Counting-as-one creates a situation whose signified structure must be redoubled in the
symbolic network of signifiers (22). This redoubling easily finds a parallel structure with Qiu
Xiaofeis early realist painting, where a reference to a personal or collective historical is
enframed in the work alongside narratives of light as perspective. A situation is a "counted as
One" , which is, when a multiplicity is identified by its symbolic structure, while the event is a
rupture of this appearance in discernability.Dance ultimately points to the thought as an
event; before a thought is named, the still-illegible name is its veritable disappearance (23).
Without the shelter of the nominal act, it is doomed to vanish. Playing with time in space is
the task of dance, building a singular time based on nominal fixation (24).
The same impulse to name is implied in Qiu Xiaofeis recent painting. A Struggle for Size
(2009) finds its left corner drenched in a viscous thickness of pink pigment, while the same

color fills the remainder of the background in a multiplicity of lighter shades. The title, written
out in Chinese text, rests to one side of the composition, adjacent to a faceless human figure
depicted via line drawing. Three-dimensional shapes in bright ruby, including a cube, a
hexagonal prism, and a sphere, hover over the figure. This plurality of shapes proposes a
potential comparison that resonates with the title, but the shapes are, in fact, not drastically
different in size. If there is a struggle for largeness, it is hardly a vehement one. Without the
hint of the title, one would find it elusive to name the shapes in the composition, leaving them
in an eternal dance at the edge of signification.
Confronted by an unnamed, ineffable object, the viewer also encounters the immanence of
naming. In the face of images that cannot be subsumed by the signification system--the
nominal dispositif--we are traumatized by a chasm. The totality of the image is not
accommodated in the framing of physical qualities; it is a virtual site like the cosmology of
some ancient Asian culture, delineating the spherical firmament arching above the flat surface
of the land. Celestial bodies glide along the sky in its orbit, this circulation endorsing the basis
of the calendar as well as the profanity of quantitative time. Stars are minute apertures that
uncork the lights outside the earth, beyond the temporal order and human recognition, like
the light in the last chapter of Divine Comedy. There, the chosen speakers themselves
constitute an opening transmitting the words of God, or releasing it to splash down into the
great depth of unconsciousness.

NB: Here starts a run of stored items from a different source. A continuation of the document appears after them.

-- ==== Sys2Proof/Tests/Slice0.lean ====
section
/-! SUPPORT. Tests of the model on values the spec writes out (its test vectors, its encodings, its worked examples), and a
witness for the hypotheses of every obligation that has some, named `witness_<obligation>`. -/

namespace Sys2Proof.Tests

open Sys2Proof Sys2Proof.Machine

/-- A complex sample from its two patterns. -/
def pt (re im : Word) : Cx := { re := some re, im := some im }

/-- Complex samples from the patterns of the two planes. -/
def pts (re im : List Word) : List Cx := List.zipWith pt re im

/-- A unit of the default configuration after the host has written the lengths and the leading samples of both buffers. -/
def loaded (la lb : Nat) (a b : List Cx) : State :=
  let s := { State.reset with lena := BitVec.ofNat 32 la, lenb := BitVec.ofNat 32 lb }
  let s := { s with mem := writeBuf s .A a }
  { s with mem := writeBuf s .B b }

/-- The command `i` has been accepted and not yet completed. -/
def started (i : Instr) (s : State) : State := accept (encode i) s

/-- The first `n` elements of a buffer after a command in flight has completed; nothing when it has not. -/
def completed (i : Instr) (s : State) (d : Buf) (n : Nat) : List Cx :=
  match exec i (started i s) with
  | .next t => readBuf t d n
  | .fault _ => []
  | .refused _ => []

/-- STATUS and ERRINFO after the host has written `w` to CMD (R215). -/
def issued (w : Word) (s : State) : Word × Word :=
  match hostOp (.wr .cmd w) s with
  | .next t => (statusWord t.status, t.errinfo)
  | .fault _ => (0#32, 0#32)
  | .refused _ => (0#32, 0#32)

/-- A unit in the fault state, as after program P2's first command. -/
def failed : State := errorEntry .nonPowerOfTwoLength 0x1#32 (loaded 3 0 [] [])

/-- The configuration of capacity 16, where the window has reserved offsets below its planes. -/
def capacity16 : Params := { paramsDefault with capacity := 1 }

/-- The configuration without MAGPH. -/
def bare : Params := { paramsDefault with hasMagph := false }

/-! Well-formedness -/

theorem test_wellformed_refuses_stage_32 : WellFormed (.bfstg .A 32 .forward) = false := by decide

theorem test_wellformed_accepts_stage_31 : WellFormed (.bfstg .A 31 .forward) = true := by decide

/-! Decoding: words written out bit by bit from R91, fields RSV STG INV S2 S1 D OPC -/

theorem test_decode_fft : decodeWord 0b0000000000000000000_00000_0_0_0_1_0001#32 = .ok (.fft .B) := rfl

theorem test_decode_ifft : decodeWord 0b0000000000000000000_00000_0_0_0_0_0010#32 = .ok (.ifft .A) := rfl

theorem test_decode_cmul : decodeWord 0b0000000000000000000_00000_0_1_0_0_0011#32 = .ok (.cmul .A .A .B) := rfl

theorem test_decode_cmul_s1 : decodeWord 0b0000000000000000000_00000_0_0_1_0_0011#32 = .ok (.cmul .A .B .A) := rfl

theorem test_decode_bitrev : decodeWord 0b0000000000000000000_00000_0_0_0_1_0100#32 = .ok (.bitrev .B) := rfl

theorem test_decode_bfstg : decodeWord 0b0000000000000000000_00010_1_0_0_1_0101#32 = .ok (.bfstg .B 2 .inverse) := rfl

theorem test_decode_bfstg_24 : decodeWord 0b0000000000000000000_11000_0_0_0_1_0101#32 = .ok (.bfstg .B 24 .forward) := rfl

theorem test_decode_scale : decodeWord 0b0000000000000000000_00000_0_0_0_1_0110#32 = .ok (.scale .B) := rfl

theorem test_decode_magph : decodeWord 0b0000000000000000000_00000_0_0_1_0_0111#32 = .ok (.magph .A .B) := rfl

/-- The reserved words of R97 and of the validation vectors. -/
theorem test_decode_reserved :
    decodeWord 0x00000000#32 = .error .reservedOpcode ∧ decodeWord 0x00000008#32 = .error .reservedOpcode ∧
    decodeWord 0x0000000F#32 = .error .reservedOpcode ∧ decodeWord 0x00000021#32 = .error .reservedField ∧
    decodeWord 0x00000101#32 = .error .reservedField ∧ decodeWord 0x00002001#32 = .error .reservedField ∧
    decodeWord 0x80000001#32 = .error .reservedField ∧ decodeWord 0x000000C3#32 = .error .reservedField ∧
    decodeWord 0x00000145#32 = .error .reservedField ∧ decodeWord 0x00000067#32 = .error .reservedField :=
  ⟨rfl, rfl, rfl, rfl, rfl, rfl, rfl, rfl, rfl, rfl⟩

/-- Little-endian bytes (R68), and a list too short for a word. -/
theorem test_decode_bytes :
    decodeBytes [0x95#8, 0x02#8, 0x00#8, 0x00#8, 0xAA#8] = .ok (.bfstg .B 2 .inverse, [0xAA#8]) ∧
    decodeBytes [0x95#8, 0x02#8, 0x00#8] = .error .tooShort := ⟨rfl, rfl⟩

theorem test_decode_table_word : decodeTableWord 32 0x43 = some (.cmul .A .A .B) := by decide

/-! Arithmetic (V-F), twiddles (V-TW), bit reversal (V-REV), the butterfly (V-BFLY) -/

theorem test_fadd :
    fadd 0x3F800000#32 0x40000000#32 = 0x40400000#32 ∧ fadd 0x7F800000#32 0xFF800000#32 = 0x7FC00000#32 ∧
    fadd 0x00000000#32 0x80000000#32 = 0x00000000#32 ∧ fadd 0x80000000#32 0x80000000#32 = 0x80000000#32 := by decide +kernel

theorem test_fsub :
    fsub 0x80000000#32 0x80000000#32 = 0x00000000#32 ∧ fsub 0x80000000#32 0x00000000#32 = 0x80000000#32 := by decide +kernel

theorem test_fmul :
    fmul 0x00000001#32 0x3F000000#32 = 0x00000000#32 ∧ fmul 0x00000003#32 0x3F000000#32 = 0x00000002#32 ∧
    fmul 0x7F7FFFFF#32 0x40000000#32 = 0x7F800000#32 ∧ fmul 0x00000000#32 0xC0400000#32 = 0x80000000#32 := by decide +kernel

theorem test_fdiv :
    fdiv 0x00000003#32 0x40800000#32 = 0x00000001#32 ∧ fdiv 0x00000002#32 0x40800000#32 = 0x00000000#32 ∧
    fdiv 0x00000006#32 0x40800000#32 = 0x00000002#32 ∧ fdiv 0x80000000#32 0x40800000#32 = 0x80000000#32 := by decide +kernel

theorem test_fsqrt :
    fsqrt 0x41C80000#32 = 0x40A00000#32 ∧ fsqrt 0x40000000#32 = 0x3FB504F3#32 ∧ fsqrt 0x80000000#32 = 0x80000000#32 ∧
    fsqrt 0xBF800000#32 = 0x7FC00000#32 := by decide +kernel

theorem test_twiddle_block8 :
    twiddleForward 3 3 1 = (0x3F3504F3#32, 0xBF3504F3#32) ∧ twiddleForward 3 3 3 = (0xBF3504F3#32, 0xBF3504F3#32) ∧
    twiddleInverse 3 1 0 = (0x3F800000#32, 0x80000000#32) := by decide +kernel

theorem test_bit_reverse : (List.range 8).map (bitReverse 3) = [0, 4, 2, 6, 1, 5, 3, 7] := by decide

/-- V-BFLY-4, where a swapped product or a lost rounding shows. -/
theorem test_butterfly :
    bfly (pt 0x3F800000#32 0x40000000#32) (pt 0x40400000#32 0x40800000#32) (pt 0x3F3504F3#32 0x3F3504F3#32) =
      (pt 0x3E95F618#32 0x40DE6454#32, pt 0x3FDA827A#32 0xC03CC8A8#32) := by decide +kernel

/-- Rows of V-MAGPH-S that its command test does not reach. -/
theorem test_atan2 :
    atan2Rounded 0x80000000#32 0x80000000#32 = 0xC0490FDB#32 ∧ atan2Rounded 0x7F800000#32 0xFF800000#32 = 0x4016CBE4#32 ∧
    atan2Rounded 0xC0800000#32 0xC0400000#32 = 0xC00DB70D#32 := by decide +kernel

/-! The commands, each in flight and completed by the engine's step -/

/-- V-FFT-8a. -/
theorem test_fft_n8 :
    completed (.fft .A) (loaded 8 0 (pts [0x3F800000#32, 0x40000000#32, 0x40400000#32, 0x40800000#32, 0x40A00000#32, 0x40C00000#32,
      0x40E00000#32, 0x41000000#32] (List.replicate 8 0#32)) []) .A 8 =
    pts [0x42100000#32, 0xC0800000#32, 0xC0800000#32, 0xC0800000#32, 0xC0800000#32, 0xC0800000#32, 0xC0800000#32, 0xC0800000#32]
      [0x00000000#32, 0x411A827A#32, 0x40800000#32, 0x3FD413CC#32, 0x00000000#32, 0xBFD413CC#32, 0xC0800000#32, 0xC11A827A#32] := by
  decide +kernel

/-- V-FFT-4z: the signs of zero. -/
theorem test_fft_zero_signs :
    completed (.fft .B) (loaded 0 4 [] (pts (List.replicate 4 0x80000000#32) (List.replicate 4 0x80000000#32))) .B 4 =
    pts [0#32, 0#32, 0#32, 0x80000000#32] [0#32, 0#32, 0x80000000#32, 0#32] := by decide +kernel

/-- V-IFFT-2. -/
theorem test_ifft_n2 :
    completed (.ifft .A) (loaded 2 0 (pts [0x3F800000#32, 0x40000000#32] [0x40400000#32, 0x40800000#32]) []) .A 2 =
    pts [0x3FC00000#32, 0xBF000000#32] [0x40600000#32, 0xBF000000#32] := by decide +kernel

/-- V-IFFT-4b. -/
theorem test_ifft_n4 :
    completed (.ifft .A) (loaded 4 0 (pts [0#32, 0x3F800000#32, 0#32, 0#32] (List.replicate 4 0#32)) []) .A 4 =
    pts [0x3E800000#32, 0#32, 0xBE800000#32, 0#32] [0#32, 0x3E800000#32, 0#32, 0xBE800000#32] := by decide +kernel

/-- V-BITREV-8p: patterns are moved, not computed. -/
theorem test_bitrev_n8 :
    completed (.bitrev .A) (loaded 8 0 (pts [0x3F800000#32, 0x7FA00001#32, 0x80000000#32, 0xFFC12345#32, 0x00000001#32, 0x7F800000#32,
        0xFF800000#32, 0x40000000#32]
      [0x80000000#32, 0#32, 1#32, 2#32, 3#32, 4#32, 5#32, 6#32]) []) .A 8 =
    pts [0x3F800000#32, 0x00000001#32, 0x80000000#32, 0xFF800000#32, 0x7FA00001#32, 0x7F800000#32, 0xFFC12345#32, 0x40000000#32]
      [0x80000000#32, 3#32, 1#32, 5#32, 0#32, 4#32, 2#32, 6#32] := by decide +kernel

Back in Qiu Xiaofeis painting, the cylinders and cones
remain perceivable, just as glossolalia is derived from physical sounds in the conscious
language of its unknowing speaker.
The physical frame of the painting is not a promise for a priori totality; conflicts can continue
to exist within the frame. Badiou links silence with dance, which is itself always hand in hand
with music; the nominal absence induced by dance as a metaphor for thought is superseded
by silence. Qiu Xiaofei reveals light from outside the confinement of social and symbolic
relations through an urge to name with geometric shapes, which always bring the efforts of
naming to silence. Qius painting Rafters (2009) presents an apocalyptic landscape comprised
of deserted farmland in cold, alternating tones of gray, brown, and pale green, with dead trees
standing over it. The sky stirs with turbulence of brownish orange and sandy white hues,
patches of different colors that build an abstracted distant view. From afar, the scene may be
based on an imaginary urban landscape, or perhaps simply abstraction in which some roughly
angular structure reveals only half of its face. Several small perspective cubes are drawn in
thin orange lines, disconnected from the perspectives of a normal doomsday vision. These
cubes are often seen in studio art textbooks as paradigms for sketching practice, calling to
mind a bodily singularity devoid of meaning. In this landscape, a painting of devastation,
these signifiers of absent meaning add extra light from outside the world of the semiotic
perspective grid. The dance and glossolalia of geometric shapes and talismanic words hover in
an absence of register and a prism of perspectives, all serving to muddle the visual narrative of
the painting and, ultimately, break up the content of the presupposed totality of the picture.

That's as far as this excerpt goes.